Sunday 6 June 2021

Buried Together

This is a notebook entry written some time between 1808 and 1810, when Coleridge was experiencing his most acute despairing-yearning for Sara Hutchinson, his ‘Asra’. The passage here folds in lots of STCs and plays on ΣΑΡΑ/AΣΡΑ in Greek, together with the Greek verb συνθάπτω, which means ‘to bury together’, ‘to bury more than one person in a grave’. Kathleen Coburn translates the lines:      


If that looks a little blurry, click on it and it will embiggen and clarify.

Coburn is broadly right, here (and the Σ'ΑΡΑ/ΣΑΡΑ pun at the end is important) except in one particular: this rather morbid conceit, of Coleridge and the woman he loved, but who didn't love him back, being buried in the same grave, does not proceed from a ‘Coleridgean compound for “persons buried in the same grave”.’ Which is to say, the compound is not Coleridgean. It's Biblical.
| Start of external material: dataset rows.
theorem witness_DirectAttachmentNeverFails : scenarioB.params.port = .direct ∧
    (∃ t, exec (.init (1 / 10) 3 1 3 3 3) scenarioB = .next t) ∧
    midInit.params.port = .direct ∧ midInit.inInit = true ∧ ∃ t, proceed midInit = .next t :=
  ⟨rfl, next_of_isSome (by decide +kernel), rfl, rfl, next_of_isSome (by decide +kernel)⟩

theorem witness_OnlyFourDeviceAddressesBind : ((0x40 : BitVec 7) = 0x40 ∨ (0x40 : BitVec 7) = 0x41 ∨ (0x40 : BitVec 7) = 0x44 ∨
    (0x40 : BitVec 7) = 0x45) ∧ ¬ ((0x42 : BitVec 7) = 0x40 ∨ (0x42 : BitVec 7) = 0x41 ∨ (0x42 : BitVec 7) = 0x44 ∨
    (0x42 : BitVec 7) = 0x45) := by decide

theorem witness_TransfersMoveTwoBytes : ([1] : List Byte).length ≠ 2 ∧ ([1, 2, 3, 4] : List Byte).length ≠ 2 ∧ 4 ≠ 2 ∧
    (Instr.wrCalibration 0x1179).access = .write 5 ((0x11 : Byte) ++ (0x79 : Byte)) ∧
    Instr.rduCurrent.access = .readUnsigned 4 := by decide

end Sys2Proof.Tests
end

/-! Family 20 (spec/20_memory.md): reads have no side effects (R57). -/

namespace Sys2Proof.Machine

/-! ### What a derived register's pattern depends on (10_state.md R29) -/

section codes

variable {s u : State}

theorem State.shuntCode_congr (hp : u.params = s.params) (hs : u.vsh = s.vsh) :
    u.shuntCode = s.shuntCode := by
  simp only [State.shuntCode, hp, hs]

theorem State.currentCode_congr (hp : u.params = s.params) (hs : u.vsh = s.vsh) (hc : u.cal = s.cal) :
    u.currentCode = s.currentCode := by
  simp only [State.currentCode, State.shuntCode_congr hp hs, hc]

theorem State.powerCode_congr (hp : u.params = s.params) (hs : u.vsh = s.vsh) (hb : u.vbus = s.vbus)
    (hc : u.cal = s.cal) : u.powerCode = s.powerCode := by
  simp only [State.powerCode, State.currentCode_congr hp hs hc, State.busQ, hb]

/-- CFG is read at address 0 only: at every other address equal parameters, inputs and CAL give one pattern. -/
theorem State.pattern_congr {a : Addr} (hp : u.params = s.params) (hs : u.vsh = s.vsh) (hb : u.vbus = s.vbus)
    (hc : u.cal = s.cal) (ha : a.toNat ≠ 0) : u.pattern a = s.pattern a := by
  unfold State.pattern
  split
  · next h => exact absurd h ha
  · simp only [shuntVoltagePattern, State.shuntCode_congr hp hs]
  · simp only [busVoltagePattern, State.shuntCode_congr hp hs, hb]
  · simp only [powerPattern, State.powerCode_congr hp hs hb hc]
  · simp only [currentPattern, State.currentCode_congr hp hs hc]
  · exact hc
  · rfl

end codes

/-- Settles O15: a read that ends changes the draws, the answer and the bus only (`exec_read_next`), and CFG enters no
derived pattern (`State.pattern_congr`). -/
theorem readsHaveNoSideEffects : Obligations.ReadsHaveNoSideEffects := by
  refine ⟨fun i a s t hi h => ?_, fun s u a hp hs hb hc ha _ => State.pattern_congr hp hs hb hc (by omega)⟩
  obtain ⟨r, x, rfl⟩ := exec_read_next hi h
  exact ⟨s.afterDraw_cfg, s.afterDraw_cal, s.afterDraw_phase, s.afterDraw_params, s.afterDraw_vsh, s.afterDraw_vbus,
    s.afterDraw_script, s.afterDraw_pattern⟩

end Sys2Proof.Machine

/-! Family 40 (spec/40_config_codec.md): the configuration word and the code maps of its enumerations. -/

namespace Sys2Proof

/-! ### The code maps and their inverses (R113) -/

theorem BusVoltageRange.ofCode_code (r : BusVoltageRange) : ofCode r.code = r := by
  cases r <;> rfl

theorem BusVoltageRange.code_ofCode : ∀ c : BitVec 1, (ofCode c).code = c := by decide

theorem Gain.ofCode_code (g : Gain) : ofCode g.code = g := by
  cases g <;> rfl

theorem Gain.code_ofCode : ∀ c : BitVec 2, (ofCode c).code = c := by decide

theorem AdcSetting.ofCode_code (a : AdcSetting) : ofCode a.code = some a := by
  cases a <;> rfl

/-- A code that `AdcName` names is the code of that name. -/
theorem AdcSetting.code_of_mem_ofCode : ∀ c : BitVec 4, ∀ a ∈ ofCode c, a.code = c := by decide

theorem AdcSetting.ofCode_eq_some_iff {c : BitVec 4} {a : AdcSetting} : ofCode c = some a ↔ a.code = c :=
  ⟨code_of_mem_ofCode c a, fun h => h ▸ ofCode_code a⟩

/-- The reserved codes of R91 are 4 to 8. -/
theorem AdcSetting.ofCode_eq_none_iff : ∀ c : BitVec 4, ofCode c = none ↔ 4 ≤ c.toNat ∧ c.toNat ≤ 8 := by decide

/-- The opcode table's row of a register's address names that register (`AddrRow.ofAddr_named`). -/
theorem RegisterAddress.code_injective : Function.Injective code := fun r r' h =>
  AddrRow.named.inj <| calc
    .named r = AddrRow.ofAddr r.code := (AddrRow.ofAddr_named r).symm
    _ = AddrRow.ofAddr r'.code := by rw [h]
    _ = .named r' := AddrRow.ofAddr_named r'

theorem RegisterAddress.exists_code_eq_iff {c : Addr} : (∃ r : RegisterAddress, r.code = c) ↔ c.toNat ≤ 5 := by
  constructor
  · rintro ⟨r, rfl⟩
    cases r <;> decide
  · intro h
    have named : ∀ n : Fin 6, ∃ r : RegisterAddress, r.code.toNat = n := fun
      | 0 => ⟨.configuration, rfl⟩
      | 1 => ⟨.shuntVoltage, rfl⟩
      | 2 => ⟨.busVoltage, rfl⟩
      | 3 => ⟨.power, rfl⟩
      | 4 => ⟨.current, rfl⟩
      | 5 => ⟨.calibration, rfl⟩
    obtain ⟨r, hr⟩ := named ⟨c.toNat, by omega⟩
    exact ⟨r, BitVec.eq_of_toNat_eq hr⟩

theorem DeviceAddress.ofCode_code (d : DeviceAddress) : ofCode d.code = some d := by
  cases d <;> rfl

theorem DeviceAddress.code_injective : Function.Injective code := fun d d' h =>
  Option.some.inj <| calc
    some d = ofCode d.code := (ofCode_code d).symm
    _ = ofCode d'.code := by rw [h]
    _ = some d' := ofCode_code d'

theorem DeviceAddress.exists_code_eq_iff {c : BitVec 7} :
    (∃ d : DeviceAddress, d.code = c) ↔ c = 0x40 ∨ c = 0x41 ∨ c = 0x44 ∨ c = 0x45 := by
  constructor
  · rintro ⟨d, rfl⟩
    cases d <;> decide
  · rintro (rfl | rfl | rfl | rfl)
    exacts [⟨.dev40, rfl⟩, ⟨.dev41, rfl⟩, ⟨.dev44, rfl⟩, ⟨.dev45, rfl⟩]

end Sys2Proof

namespace Sys2Proof.Machine

/-! ### The packed word (R110) -/

/-- A field that fits below bit 16 loses no bit when it is shifted into place. -/
theorem toNat_setWidth_shiftLeft {n k : Nat} (c : BitVec n) (h : n + k ≤ 16) :
    (c.setWidth 16 <<< k).toNat = 2 ^ k * c.toNat := by
  have hc : 2 ^ k * c.toNat < 2 ^ 16 := calc
    2 ^ k * c.toNat < 2 ^ k * 2 ^ n := Nat.mul_lt_mul_of_pos_left c.isLt (Nat.two_pow_pos k)
    _ = 2 ^ (n + k) := by rw [Nat.pow_add, Nat.mul_comm]
    _ ≤ 2 ^ 16 := Nat.pow_le_pow_right (by decide) h
  rw [BitVec.toNat_shiftLeft, BitVec.toNat_setWidth_of_le (by omega), Nat.shiftLeft_eq, Nat.mul_comm, Nat.mod_eq_of_lt hc]

/-- The fields do not overlap: each is a multiple of a power of two that the fields below it together stay under, so
their union is their sum. -/
theorem cfgPack_toNat (r : BusVoltageRange) (g : Gain) (b d : AdcSetting) :
    (cfgPack r g b d).toNat =
      2 ^ 13 * r.code.toNat + (2 ^ 11 * g.code.toNat + (2 ^ 7 * b.code.toNat + (2 ^ 3 * d.code.toNat + 7))) := by
  have hr := r.code.isLt
  have hg := g.code.isLt
  have hb := b.code.isLt
  have hd := d.code.isLt
  rw [Nat.two_pow_add_eq_or_of_lt (by omega), Nat.two_pow_add_eq_or_of_lt (by omega),
    Nat.two_pow_add_eq_or_of_lt (by omega), Nat.two_pow_add_eq_or_of_lt (by omega)]
  simp only [cfgPack, BitVec.toNat_or, Nat.or_assoc, toNat_setWidth_shiftLeft, Nat.reduceAdd, Nat.reduceLeDiff]
  rfl

/-- Settles O28: the sum of `cfgPack_toNat`, with the weights written as numerals. -/
theorem cfgPackPlacesTheCodes : Obligations.CfgPackPlacesTheCodes := by
  intro r g b d
  rw [cfgPack_toNat]
  omega

/-- Settles O30: the tables by evaluation; the range and gain maps have `ofCode` as inverse, `AdcName` inverts `adcCode`
exactly outside codes 4 to 8, and the two address maps are injective onto their tables. -/
theorem codeMapsAreInjectiveOntoTheirTables : Obligations.CodeMapsAreInjectiveOntoTheirTables :=
  ⟨by decide,
    fun c => ⟨.ofCode c, BusVoltageRange.code_ofCode c, fun r h => h ▸ (BusVoltageRange.ofCode_code r).symm⟩,
    fun c => ⟨.ofCode c, Gain.code_ofCode c, fun g h => h ▸ (Gain.ofCode_code g).symm⟩,
    fun _ _ => AdcSetting.ofCode_eq_some_iff, AdcSetting.ofCode_eq_none_iff,
    fun _ => RegisterAddress.exists_code_eq_iff, fun _ _ h => RegisterAddress.code_injective h,
    fun _ => DeviceAddress.exists_code_eq_iff, fun _ _ h => DeviceAddress.code_injective h⟩

end Sys2Proof.Machine

/-! Family 41 (spec/41_register_port.md): RDU and RDS of one address return the same 16 bits (R134). -/

namespace Sys2Proof.Machine

/-! ### A read whose transaction completes (R132, R133) -/

section completingRead

variable {i : Instr} {a : Addr} {s : State}

theorem exec_readUnsigned_completes (hi : i.access = .readUnsigned a) (hp : s.portOk = true) (hr : s.readable a = true) :
    exec i s = .next { s.afterDraw with
      resp := .unsigned (s.pattern a).toNat, bus := [readTxn a (some (s.pattern a))] } := by
  rw [exec_of_readUnsigned hi, portReadUnsigned_eq, if_pos hp, if_pos hr]

theorem exec_readSigned_completes (hi : i.access = .readSigned a) (hp : s.portOk = true) (hr : s.readable a = true) :
    exec i s = .next { s.afterDraw with
      resp := .signed (sext16 (s.pattern a)), bus := [readTxn a (some (s.pattern a))] } := by
  rw [exec_of_readSigned hi, portReadSigned_eq, if_pos hp, if_pos hr]

end completingRead

/-- Settles O14: both reads answer the one pattern, RDU as `zext_16` and RDS as `sext_16` of it; `sext16_emod` gives the
bits back, and the signed reading is `sext16` written out. -/
theorem rduAndRdsReturnTheSameBits : Obligations.RduAndRdsReturnTheSameBits := by
  intro i j a s u hi hj hpat hps hpu hrs hru
  have hsigned := exec_readSigned_completes hj hpu hru
  rw [hpat] at hsigned
  exact ⟨_, _, _, _, exec_readUnsigned_completes hi hps hrs, hsigned, rfl, rfl, (sext16_emod _).symm, rfl⟩

end Sys2Proof.Machine

/-! Family 43 (spec/43_scaling_engine.md): writes store masked words (R180 to R182), CFG stays out of the datapath (R183),
and reads return the patterns of the stored, derived and unmapped registers (R196 to R202). -/

namespace Sys2Proof.Machine

section completingAccess

variable {i : Instr} {a : Addr} {v w : Word} {s : State}

/-! ### A write whose transaction completes (R131) -/

theorem exec_write_completes (hi : i.access = .write a v) (hp : s.portOk = true) :
    exec i s = .next { writeReg a v s.afterDraw with resp := .done, bus := [writeTxn a v true] } := by
  rw [exec_of_write hi, portWrite_eq, if_pos hp]

theorem exec_wrConfiguration_completes (hp : s.portOk = true) :
    exec (.wrConfiguration v) s = .next { s.afterDraw with
      cfg := v &&& 0xBFFF, resp := .done, bus := [writeTxn 0 v true] } := by
  rw [exec_write_completes rfl hp, writeReg_eq, if_pos rfl]; rfl

theorem exec_wrCalibration_completes (hp : s.portOk = true) :
    exec (.wrCalibration v) s = .next { s.afterDraw with
      cal := v &&& 0xFFFE, resp := .done, bus := [writeTxn 5 v true] } := by
  rw [exec_write_completes rfl hp, writeReg_eq, if_neg (by decide), if_pos rfl]; rfl

/-! ### Patterns (R196 to R202) -/

theorem State.setCfg_pattern (ha : a ≠ 0) : (s.setCfg w).pattern a = s.pattern a :=
  State.pattern_congr rfl rfl rfl rfl (mt (addr_zero_iff a).1 ha)

theorem State.pattern_unmapped (ha : 6 ≤ a.toNat) : s.pattern a = 0 := by
  unfold State.pattern
  split
  case h_7 => rfl
  all_goals omega

/-- The stored and the unmapped registers are read whatever the analog inputs are. -/
theorem State.readable_of_not_derived (ha : ¬ (1 ≤ a.toNat ∧ a.toNat ≤ 4)) : s.readable a = true :=
  (readable_iff s a).2 fun h => absurd h ha

/-- The truncation law (43_scaling_engine.md section 4): a multiple of 2^32 in the product is one of 2^20 in the code. -/
theorem currentCode_emod (k : Int) (cal : Word) : currentCode k cal % 65536 = (k * cal.toNat / 4096) % 65536 := by
  simp only [currentCode, curProd, asr_eq_ediv, wrap32]
  omega

/-! ### Reads of a register that presents the low 16 bits of a code -/

theorem exec_readUnsigned_code {z : Int} (hi : i.access = .readUnsigned a) (hp : s.portOk = true)
    (hr : s.readable a = true) (hz : s.pattern a = low16 z) :
    ∃ t n, exec i s = .next t ∧ t.resp = .unsigned n ∧ (n : Int) = z % 65536 :=
  ⟨_, _, exec_readUnsigned_completes hi hp hr, rfl, by rw [hz, low16_toNat]⟩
The verb συνθάπτω is used several times in the New Testament. It's used in Romans 6:4: ‘therefore we are buried with him by baptism into death: that like as Christ was raised up from the dead by the glory of the Father, even so we also should walk in newness of life.’ It's also in Colossians 2:12: ‘Buried with him in baptism, wherein also ye are risen with him through the faith of the operation of God, who hath raised him from the dead.’ I'd submit that this puts a distinctly less morbid gloss on Coleridge's heart-broken yearning for Asra, here. It's not a kind of Blue Öyster Cult ‘Don't Fear The Reaper’ style suicide-pact; it's a yearning, more pathetic than creepy and not for the first time in STC's life cathecting his erotic and personal desire for Sara Hutchinson through religion, for a rebirth.